#### THE RECORDS:

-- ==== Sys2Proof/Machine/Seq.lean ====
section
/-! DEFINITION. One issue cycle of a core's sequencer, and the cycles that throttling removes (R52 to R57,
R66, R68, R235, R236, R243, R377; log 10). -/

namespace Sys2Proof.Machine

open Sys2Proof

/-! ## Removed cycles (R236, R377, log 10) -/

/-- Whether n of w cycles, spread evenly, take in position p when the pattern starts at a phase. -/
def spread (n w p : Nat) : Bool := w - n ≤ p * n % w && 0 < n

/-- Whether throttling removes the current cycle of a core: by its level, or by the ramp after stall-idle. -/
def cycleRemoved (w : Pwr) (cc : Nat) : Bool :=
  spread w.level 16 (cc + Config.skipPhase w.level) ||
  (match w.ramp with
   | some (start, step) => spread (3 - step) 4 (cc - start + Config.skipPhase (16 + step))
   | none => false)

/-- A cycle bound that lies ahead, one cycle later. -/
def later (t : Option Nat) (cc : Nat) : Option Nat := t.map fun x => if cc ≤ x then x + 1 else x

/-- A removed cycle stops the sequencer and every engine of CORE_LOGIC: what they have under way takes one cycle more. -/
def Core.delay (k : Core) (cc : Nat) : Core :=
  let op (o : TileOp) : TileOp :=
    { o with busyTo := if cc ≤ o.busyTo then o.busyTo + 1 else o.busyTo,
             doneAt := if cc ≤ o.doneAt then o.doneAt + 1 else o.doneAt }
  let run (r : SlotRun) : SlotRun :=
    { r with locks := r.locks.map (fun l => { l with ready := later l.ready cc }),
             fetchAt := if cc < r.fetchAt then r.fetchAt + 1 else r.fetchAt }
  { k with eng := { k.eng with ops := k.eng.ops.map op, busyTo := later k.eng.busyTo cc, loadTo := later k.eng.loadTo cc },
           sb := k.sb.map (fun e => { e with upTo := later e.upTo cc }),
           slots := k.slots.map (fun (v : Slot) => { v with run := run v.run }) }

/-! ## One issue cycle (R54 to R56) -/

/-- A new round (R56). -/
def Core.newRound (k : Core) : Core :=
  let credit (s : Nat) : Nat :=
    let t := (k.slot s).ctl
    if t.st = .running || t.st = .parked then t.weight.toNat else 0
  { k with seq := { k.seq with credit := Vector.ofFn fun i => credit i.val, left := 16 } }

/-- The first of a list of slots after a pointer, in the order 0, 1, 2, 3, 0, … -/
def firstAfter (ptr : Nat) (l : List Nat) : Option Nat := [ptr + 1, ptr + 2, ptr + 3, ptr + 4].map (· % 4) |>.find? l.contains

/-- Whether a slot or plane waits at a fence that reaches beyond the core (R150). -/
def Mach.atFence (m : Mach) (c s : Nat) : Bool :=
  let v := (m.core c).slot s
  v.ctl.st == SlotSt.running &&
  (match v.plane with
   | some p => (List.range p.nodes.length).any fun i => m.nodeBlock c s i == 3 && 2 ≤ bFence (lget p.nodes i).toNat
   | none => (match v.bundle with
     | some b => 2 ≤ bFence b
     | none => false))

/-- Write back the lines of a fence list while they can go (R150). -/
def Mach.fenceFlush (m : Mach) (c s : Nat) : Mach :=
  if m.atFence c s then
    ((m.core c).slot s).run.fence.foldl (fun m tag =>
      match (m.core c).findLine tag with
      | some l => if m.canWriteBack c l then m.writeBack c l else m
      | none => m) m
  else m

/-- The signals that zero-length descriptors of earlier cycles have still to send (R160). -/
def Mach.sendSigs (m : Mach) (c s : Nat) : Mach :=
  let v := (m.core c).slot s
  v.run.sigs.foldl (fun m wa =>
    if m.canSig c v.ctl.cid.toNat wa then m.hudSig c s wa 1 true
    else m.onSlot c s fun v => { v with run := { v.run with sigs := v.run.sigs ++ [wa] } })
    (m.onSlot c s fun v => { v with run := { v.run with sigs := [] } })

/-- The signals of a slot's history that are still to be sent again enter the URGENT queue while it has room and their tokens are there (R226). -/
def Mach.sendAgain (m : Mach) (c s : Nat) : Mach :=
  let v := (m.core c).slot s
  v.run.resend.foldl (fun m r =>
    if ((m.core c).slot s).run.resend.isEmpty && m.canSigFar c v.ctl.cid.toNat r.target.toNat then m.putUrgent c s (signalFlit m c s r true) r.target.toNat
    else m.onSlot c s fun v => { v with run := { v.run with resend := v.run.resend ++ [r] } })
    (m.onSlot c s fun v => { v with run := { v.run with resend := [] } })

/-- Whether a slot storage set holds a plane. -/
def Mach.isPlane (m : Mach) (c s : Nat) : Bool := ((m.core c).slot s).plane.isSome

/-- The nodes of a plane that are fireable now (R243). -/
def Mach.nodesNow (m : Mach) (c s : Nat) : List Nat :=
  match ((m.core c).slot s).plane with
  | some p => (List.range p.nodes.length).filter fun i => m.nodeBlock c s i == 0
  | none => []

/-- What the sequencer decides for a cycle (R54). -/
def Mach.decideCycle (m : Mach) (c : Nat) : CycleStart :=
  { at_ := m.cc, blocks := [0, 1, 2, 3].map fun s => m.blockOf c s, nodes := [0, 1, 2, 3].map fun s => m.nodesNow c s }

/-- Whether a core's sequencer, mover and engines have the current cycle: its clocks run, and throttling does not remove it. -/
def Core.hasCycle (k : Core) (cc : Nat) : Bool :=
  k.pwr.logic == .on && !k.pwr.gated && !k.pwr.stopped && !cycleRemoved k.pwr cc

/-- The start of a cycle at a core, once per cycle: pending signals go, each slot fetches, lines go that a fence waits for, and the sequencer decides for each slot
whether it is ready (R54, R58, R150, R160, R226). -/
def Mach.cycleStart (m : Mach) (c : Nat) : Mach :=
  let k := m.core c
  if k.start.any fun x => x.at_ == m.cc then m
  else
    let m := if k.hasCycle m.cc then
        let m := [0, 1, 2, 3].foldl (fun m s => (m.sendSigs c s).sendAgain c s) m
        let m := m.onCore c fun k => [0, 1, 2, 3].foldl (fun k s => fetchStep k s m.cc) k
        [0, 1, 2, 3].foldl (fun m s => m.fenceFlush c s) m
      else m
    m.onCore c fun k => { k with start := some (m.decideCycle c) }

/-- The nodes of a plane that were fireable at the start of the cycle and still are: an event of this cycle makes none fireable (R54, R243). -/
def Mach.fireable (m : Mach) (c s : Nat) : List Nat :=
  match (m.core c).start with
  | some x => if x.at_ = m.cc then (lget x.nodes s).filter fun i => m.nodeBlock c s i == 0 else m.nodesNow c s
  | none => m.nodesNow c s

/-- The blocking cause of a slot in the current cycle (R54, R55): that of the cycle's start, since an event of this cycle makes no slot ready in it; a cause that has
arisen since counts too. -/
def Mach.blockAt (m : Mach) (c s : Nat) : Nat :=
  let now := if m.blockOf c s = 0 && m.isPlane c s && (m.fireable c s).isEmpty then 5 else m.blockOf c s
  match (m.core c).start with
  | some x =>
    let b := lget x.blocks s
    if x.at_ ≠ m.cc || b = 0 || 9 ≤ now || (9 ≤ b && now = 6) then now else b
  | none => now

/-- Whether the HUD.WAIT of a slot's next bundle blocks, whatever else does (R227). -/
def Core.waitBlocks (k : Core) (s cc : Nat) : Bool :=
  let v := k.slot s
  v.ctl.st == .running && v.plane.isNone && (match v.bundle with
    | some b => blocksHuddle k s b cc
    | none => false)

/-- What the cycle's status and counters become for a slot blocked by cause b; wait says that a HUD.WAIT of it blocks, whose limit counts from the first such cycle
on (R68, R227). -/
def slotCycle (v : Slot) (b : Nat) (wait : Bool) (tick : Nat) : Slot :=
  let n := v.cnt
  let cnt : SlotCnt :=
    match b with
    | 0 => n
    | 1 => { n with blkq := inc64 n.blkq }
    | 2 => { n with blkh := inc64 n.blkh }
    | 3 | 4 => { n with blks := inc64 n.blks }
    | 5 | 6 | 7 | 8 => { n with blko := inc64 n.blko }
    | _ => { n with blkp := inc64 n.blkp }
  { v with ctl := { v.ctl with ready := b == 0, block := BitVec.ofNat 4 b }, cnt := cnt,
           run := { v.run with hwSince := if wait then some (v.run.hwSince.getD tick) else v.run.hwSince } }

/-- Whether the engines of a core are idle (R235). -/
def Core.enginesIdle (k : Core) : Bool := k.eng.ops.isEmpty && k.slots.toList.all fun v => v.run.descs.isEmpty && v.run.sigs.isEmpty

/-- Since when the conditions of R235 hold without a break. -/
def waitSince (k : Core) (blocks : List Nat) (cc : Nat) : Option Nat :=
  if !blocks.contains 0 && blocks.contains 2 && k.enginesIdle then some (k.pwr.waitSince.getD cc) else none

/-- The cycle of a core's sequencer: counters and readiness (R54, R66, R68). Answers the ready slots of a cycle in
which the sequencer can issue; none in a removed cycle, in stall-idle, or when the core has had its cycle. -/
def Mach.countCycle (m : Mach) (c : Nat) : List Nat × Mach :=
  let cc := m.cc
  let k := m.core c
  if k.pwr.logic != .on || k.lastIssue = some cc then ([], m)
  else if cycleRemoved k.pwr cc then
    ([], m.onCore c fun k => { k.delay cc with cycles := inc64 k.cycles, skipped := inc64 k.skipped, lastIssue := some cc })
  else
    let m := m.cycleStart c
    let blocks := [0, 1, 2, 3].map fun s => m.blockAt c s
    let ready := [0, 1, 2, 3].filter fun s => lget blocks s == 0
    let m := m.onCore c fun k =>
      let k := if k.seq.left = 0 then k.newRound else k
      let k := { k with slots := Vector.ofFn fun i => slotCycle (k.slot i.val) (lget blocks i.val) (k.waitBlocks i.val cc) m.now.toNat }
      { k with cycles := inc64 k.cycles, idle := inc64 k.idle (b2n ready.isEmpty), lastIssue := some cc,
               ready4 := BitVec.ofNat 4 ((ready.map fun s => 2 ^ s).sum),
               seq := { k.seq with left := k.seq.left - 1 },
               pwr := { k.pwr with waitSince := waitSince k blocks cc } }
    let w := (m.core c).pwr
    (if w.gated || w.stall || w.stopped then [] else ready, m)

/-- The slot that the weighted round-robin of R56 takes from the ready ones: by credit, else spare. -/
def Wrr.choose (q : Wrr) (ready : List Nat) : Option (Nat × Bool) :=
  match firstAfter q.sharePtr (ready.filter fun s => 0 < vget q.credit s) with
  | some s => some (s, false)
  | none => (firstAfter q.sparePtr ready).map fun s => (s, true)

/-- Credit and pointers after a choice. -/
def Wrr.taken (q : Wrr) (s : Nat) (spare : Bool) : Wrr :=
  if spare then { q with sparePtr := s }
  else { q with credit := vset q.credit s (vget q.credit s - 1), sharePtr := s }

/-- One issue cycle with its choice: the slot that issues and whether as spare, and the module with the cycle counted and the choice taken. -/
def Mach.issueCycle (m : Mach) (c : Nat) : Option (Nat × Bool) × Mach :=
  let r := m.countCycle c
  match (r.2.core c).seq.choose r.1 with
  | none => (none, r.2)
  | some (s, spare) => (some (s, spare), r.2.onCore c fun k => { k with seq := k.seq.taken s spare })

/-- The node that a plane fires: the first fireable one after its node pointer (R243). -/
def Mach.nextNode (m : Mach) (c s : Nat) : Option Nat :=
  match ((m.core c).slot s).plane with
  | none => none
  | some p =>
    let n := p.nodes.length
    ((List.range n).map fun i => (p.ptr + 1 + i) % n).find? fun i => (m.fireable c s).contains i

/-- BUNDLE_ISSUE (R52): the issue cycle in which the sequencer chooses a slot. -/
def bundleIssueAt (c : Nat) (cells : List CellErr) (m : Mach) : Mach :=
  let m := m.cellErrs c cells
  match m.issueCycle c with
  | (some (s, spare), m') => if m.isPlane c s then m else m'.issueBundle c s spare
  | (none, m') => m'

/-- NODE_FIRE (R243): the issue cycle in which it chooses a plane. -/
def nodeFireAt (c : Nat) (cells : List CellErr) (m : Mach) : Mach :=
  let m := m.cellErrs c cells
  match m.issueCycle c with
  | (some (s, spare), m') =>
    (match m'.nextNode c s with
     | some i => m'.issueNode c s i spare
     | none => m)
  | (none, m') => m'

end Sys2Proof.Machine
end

#### PROBLEM STATEMENT:
From the material above, set down exactly the lines between the line holding "def later (t" and the line holding "0, 1, 2, 3, 0, … -/", inclusive. Include nothing else.

#### TASK RESPONSE:
def later (t : Option Nat) (cc : Nat) : Option Nat := t.map fun x => if cc ≤ x then x + 1 else x

/-- A removed cycle stops the sequencer and every engine of CORE_LOGIC: what they have under way takes one cycle more. -/
def Core.delay (k : Core) (cc : Nat) : Core :=
  let op (o : TileOp) : TileOp :=
    { o with busyTo := if cc ≤ o.busyTo then o.busyTo + 1 else o.busyTo,
             doneAt := if cc ≤ o.doneAt then o.doneAt + 1 else o.doneAt }
  let run (r : SlotRun) : SlotRun :=
    { r with locks := r.locks.map (fun l => { l with ready := later l.ready cc }),
             fetchAt := if cc < r.fetchAt then r.fetchAt + 1 else r.fetchAt }
  { k with eng := { k.eng with ops := k.eng.ops.map op, busyTo := later k.eng.busyTo cc, loadTo := later k.eng.loadTo cc },
           sb := k.sb.map (fun e => { e with upTo := later e.upTo cc }),
           slots := k.slots.map (fun (v : Slot) => { v with run := run v.run }) }

/-! ## One issue cycle (R54 to R56) -/

/-- A new round (R56). -/
def Core.newRound (k : Core) : Core :=
  let credit (s : Nat) : Nat :=
    let t := (k.slot s).ctl
    if t.st = .running || t.st = .parked then t.weight.toNat else 0
  { k with seq := { k.seq with credit := Vector.ofFn fun i => credit i.val, left := 16 } }

/-- The first of a list of slots after a pointer, in the order 0, 1, 2, 3, 0, … -/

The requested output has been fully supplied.